Jim Cunningham

Personal information
- Born: November 14, 1935 Buffalo, New York, US
- Died: December 17, 1991 (aged 56)
- Listed height: 6 ft 3 in (1.91 m)
- Listed weight: 190 lb (86 kg)

Career information
- High school: Canisius (Buffalo, New York)
- College: Fordham (1955–1958)
- NBA draft: 1958: 3rd round, 23rd overall pick
- Drafted by: Boston Celtics
- Position: Shooting guard

Career highlights
- Haggerty Award winner (1958); Fordham Hall of Fame (1976);
- Stats at Basketball Reference

= Jim Cunningham (basketball) =

American basketball player (1935–1991)

James W. Cunningham (November 14, 1935 – December 17, 1991) was an American standout basketball player at Fordham University in the 1950s.

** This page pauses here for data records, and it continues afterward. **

/-- The loader copies `bytes` to a core through the LOAD toll of its cluster; each 4 KiB unit beyond the credits waits, and is
counted (R162, R163, R183). -/
def State.loadToll (s : State) (core bytes : Nat) (load : Bool) : State :=
  let units := ceilDiv bytes 4096
  let beyond := units - (8 - tabGet 0 s.te.credits (5 * 128 + core / 8))
  let item : CopyItem := { core := core, load := load, waits := units, sent := 0 }
  let s := { s with te := { s.te with copyQ := s.te.copyQ ++ [item] } }
  (if beyond = 0 then s else s.count 0x3210 6 beyond).sendCopies (core / 8)

/-- The copies that a core has waited for are complete: their items have been returned. -/
def State.copiesDone (s : State) (core : Nat) (load : Bool) : State :=
  (s.dropCopies (fun x => decide (x.core = core) && x.load == load)).sendCopies (core / 8)

/-- Some unit of a core's copies still waits to be issued. -/
def State.copyWaits (s : State) (p : CopyItem → Bool) : Bool := s.te.copyQ.any (fun x => p x && decide (0 < x.waits))

/-- A consumer returns a credit of a LOAD toll: the oldest copy on its way there has one unit less, and the next is issued. -/
def State.returnCopy (s : State) (cluster : Nat) : State :=
  let mine := fun (x : CopyItem) => decide (x.core / 8 = cluster ∧ 0 < x.sent)
  match s.te.copyQ.find? mine with
  | none => s
  | some x =>
    let y := { x with sent := x.sent - 1 }
    let q := replaceFirst x (if y.waits = 0 ∧ y.sent = 0 then [] else [y]) s.te.copyQ
    ({ s with te := { s.te with copyQ := q, credits := tabMod 0 s.te.credits (5 * 128 + cluster) (· - 1) } }).sendCopies cluster

/-! ## Re-placement (R140 to R142) -/

/-- Candidates of a cluster: most free slots first, then lowest core.  DESIGN CHOICE (log entry 96): a slot that a running load
has planned counts as taken, in the choice and in the order. -/
def State.candidates (s : State) (m : Nat) : List (Nat × Nat) :=
  let streams := s.planned.streams
  let cs := ((upTo 8).map (8 * m + ·)).filterMap (fun c =>
    let free := freeSlots streams c
    if s.coreOpen c && !free.isEmpty then some (c, free.headD 0, free.length) else none)
  ((upTo 8).reverse.flatMap (fun k => cs.filter (fun x => decide (x.2.2 = k + 1)))).map (fun x => (x.1, x.2.1))

/-- The slot R140 gives a stream of a core of cluster `n`; what a running load places is in its place already (R180).  DESIGN
CHOICE (log entry 96): a core whose copy of the model is still being made holds it, so that the check is skipped there. -/
def State.seekSlot (s : State) (stream n : Nat) : Option Nat :=
  let fp := s.planned
  let t := s.stream stream
  let order := ((upTo 12).map (fun i => (n + i) % 12)).filter (fun m => !s.clusterFenced m)
  (order.flatMap s.candidates).findSome? (fun c =>
    if fp.holds c.1 t.model || (fp.put stream t.model c.2 t.secure).meets c.1 s.fixedSteps then some c.2 else none)

/-- Level and finish time of a stream at its present placement (R179, R193). -/
def State.placeReport (s : State) (n : Nat) : Nat × Nat :=
  match (s.stream n).slot with
  | some k => s.floorplan.report (k / 8) s.fixedSteps n
  | none => (0xFF, 0)

/-- Place a stream under R140, the search starting from its home cluster; its history stays where it lands in that cluster
again (R243).  `since` is the module time of the fault, µs: the stream resumes within 250 µs of it (R140).  DESIGN CHOICE (log
entry 96): the contents of its STATE and OUTPUT areas go with it; no rule says how they leave a fenced core's SRAM. -/
def State.replaceStream (s : State) (since n : Nat) : State :=
  let home := (s.stream n).home
  let left := since + 250 - s.intake
  match s.seekSlot n home with
  | none => s.setStream n (fun t => { t with slot := none, run := none, copying := false, resumeAt := 0, bump := false })
  | some k =>
    let key := (s.stream n).model
    let held := s.copied (k / 8) key
    -- a copy that another stream waits for serves this one too
    let pending := (s.streamsOn (k / 8)).find? (fun m => decide ((s.stream m).model = key))
    let d := s.draw
    let at_ := if held then 0 else match pending with
      | some m => (s.stream m).resumeAt
      | none => d.2.intake + d.1 % (left + 1)
    let s := d.2.setStream n (fun t =>
      { t with slot := some k, home := k / 64, run := none, copying := !held, resumeAt := at_, resumeBy := since + 250,
               scratchValid := [],
               history := if k / 64 = home then t.history else {} })
    let got := if held || pending.isSome then (s, []) else s.readMaster key
    let s := if held || pending.isSome then s
      else got.1.loadToll (k / 8) ((s.model key).progLen + (s.model key).weightsLen) false
    (s.relay (k / 8)).layAltered (k / 8) key got.2

/-- The streams of the cores fenced since the last boundary, core by core, streams ascending: their epochs advance and
they are placed anew (R138, R142). -/
def State.placeFenced (s : State) : State :=
  let fenced := (s.te.cores.filter (fun p => p.2.newlyFenced)).map (·.1)
  fenced.foldl (fun s c =>
    let ns := (s.streamsOn c).foldl ordInsert []
    let since := (s.core c).fencedAt
    let s := s.dropCopies (fun x => decide (x.core = c) && !x.load)
    let s := (ns.foldl (fun s n => (s.bump n).setStream n (fun t => { t with slot := none, run := none })) s).trimLayout
    let s := ns.foldl (fun (s : State) n => s.replaceStream since n) s
    s.setCore c (fun k => { k with newlyFenced := false })) s

/-- Retry the unplaced streams after a slot has become free (R141).  DESIGN CHOICE (log entry 96): a stream that finds a
slot on a retry advances its epoch once more, as at any re-placement. -/
def State.retryUnplaced (s : State) : State :=
  if s.te.slotFreed then
    let ns := s.unplaced.filter (fun n => !(s.stream n).damaged)
    let s := ns.foldl (fun s n =>
      match s.seekSlot n (s.stream n).home with
      | some _ => (s.bump n).replaceStream s.intake n
      | none => s) s
    { s with te := { s.te with slotFreed := false } }
  else s

/-! ## The catalogue of the model area (R184, R518) -/

/-- The first-fit place of `units` 4 KiB units after the catalogue slots, in 12,288. -/
def firstFit (used : List (Nat × Nat)) (units : Nat) : Option Nat :=
  let tries := 2 :: used.map (fun u => u.1 + u.2)
  let ok := tries.filter (fun a => decide (a + units ≤ 12288) &&
    used.all (fun u => decide (a + units ≤ u.1 ∨ u.1 + u.2 ≤ a)))
  ok.foldl (fun m a => match m with | none => some a | some b => some (min a b)) none

/-- Send a write to the state store, which the output gate lets through (R49, R58). -/
def State.store (s : State) (addr len : Nat) (data : Blob) : State :=
  if s.power.gate then s.emit (.storeWrite addr len data) else s

/-- Write the catalogue slot that does not hold the newest catalogue (R461, R518). -/
def State.writeCatalogue (s : State) : State :=
  let seq := nextSeq s.te.catalogueSeq
  let place := 1 - s.te.catalogueSlot
  let es := s.te.catalogue.map (fun e => (32, e))
  let body := packBytes ([(4, 0x44584D43), (4, seq), (4, s.te.catalogue.length), (4, 0)] ++
    es.map (fun e => (32, packBytes [(4, e.2.1), (4, 4096 * e.2.2.1), (4, e.2.2.2.1), (20, e.2.2.2.2)])))
  let slot := body + (crc32 4092 body) <<< (8 * 4092)
  let s := { s with te := { s.te with catalogueSeq := seq, catalogueSlot := place } }
  s.store (0x01000000 + 4096 * place) 4096 slot

/-- A catalogue that has waited for its image is written at the next intake frame boundary; a gate that has closed by then
cuts the recording off, and the store's catalogue still names the earlier images (R518, R528; log entry 104). -/
def State.catalogueFrame (s : State) : State :=
  if s.te.catalogueDue then
    let s := { s with te := { s.te with catalogueDue := false } }
    if s.power.gate then s.writeCatalogue else s
  else s

/-- Record a committed load in the model area, if it has room and the store can be written: the image now, and the catalogue
that names it after it.  The entry keeps CRC-32 and request together. -/
def State.recordLoad (s : State) (m : Model) (order : Nat) : State × Bool :=
  let units := ceilDiv m.imageLen 4096
  let used := s.te.catalogue.map (fun e => (e.2.1, ceilDiv e.2.2.1 4096))
  match firstFit used units with
  | some a =>
    if s.te.catalogue.length < 127 ∧ s.power.gate = true then
      let s := s.store (0x01000000 + 4096 * a) m.imageLen m.image
      let tail := crc32 m.imageLen m.image + m.request <<< 32
      ({ s with te := { s.te with catalogue := s.te.catalogue ++ [(order, a, m.imageLen, tail)], catalogueDue := true } }, true)
    else (s, false)
  | none => (s, false)

/-- A load request's fields. -/
structure LoadReq where
  addr : Nat
  first : Nat
  count : Nat
  op : Nat
  reserved : Nat
  deriving DecidableEq, Repr

def loadReq (d : Blob) : LoadReq := ⟨bytesAt d 0 8, bytesAt d 8 2, bytesAt d 10 2, bytesAt d 12 1, bytesAt d 13 3⟩

/-- The streams a request names. -/
def LoadReq.streams (r : LoadReq) : List Nat := (upTo r.count).map (r.first + ·)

A native of Buffalo, New York, Cunningham enrolled at Fordham where he played for head coach Johnny Bach between 1955 and 1958 because college freshmen were ineligible to play varsity sports during this era. Standing and weighing 190 lb (86 kg), Cunningham played the shooting guard position. In just three varsity seasons he scored a then-school record 1,744 points. In his senior season of 1957–58, Cunningham led the Rams to a berth in the National Invitation Tournament, where they advanced to the quarterfinals before losing to Dayton. Upon the conclusion of the season he was named an All-American as well as the recipient of the Haggerty Award. The Haggerty Award is presented to the best male collegiate basketball player in the greater New York city area every year since 1935–36, and Cunningham was only Fordham's second-ever recipient. For his career at Fordham, he averaged 22.9 points and 6.7 rebounds per game in 76 games played.

The NBA's Boston Celtics selected Cunningham in the 1958 NBA draft. He was taken in the third round (23rd overall) but ultimately never played in the league.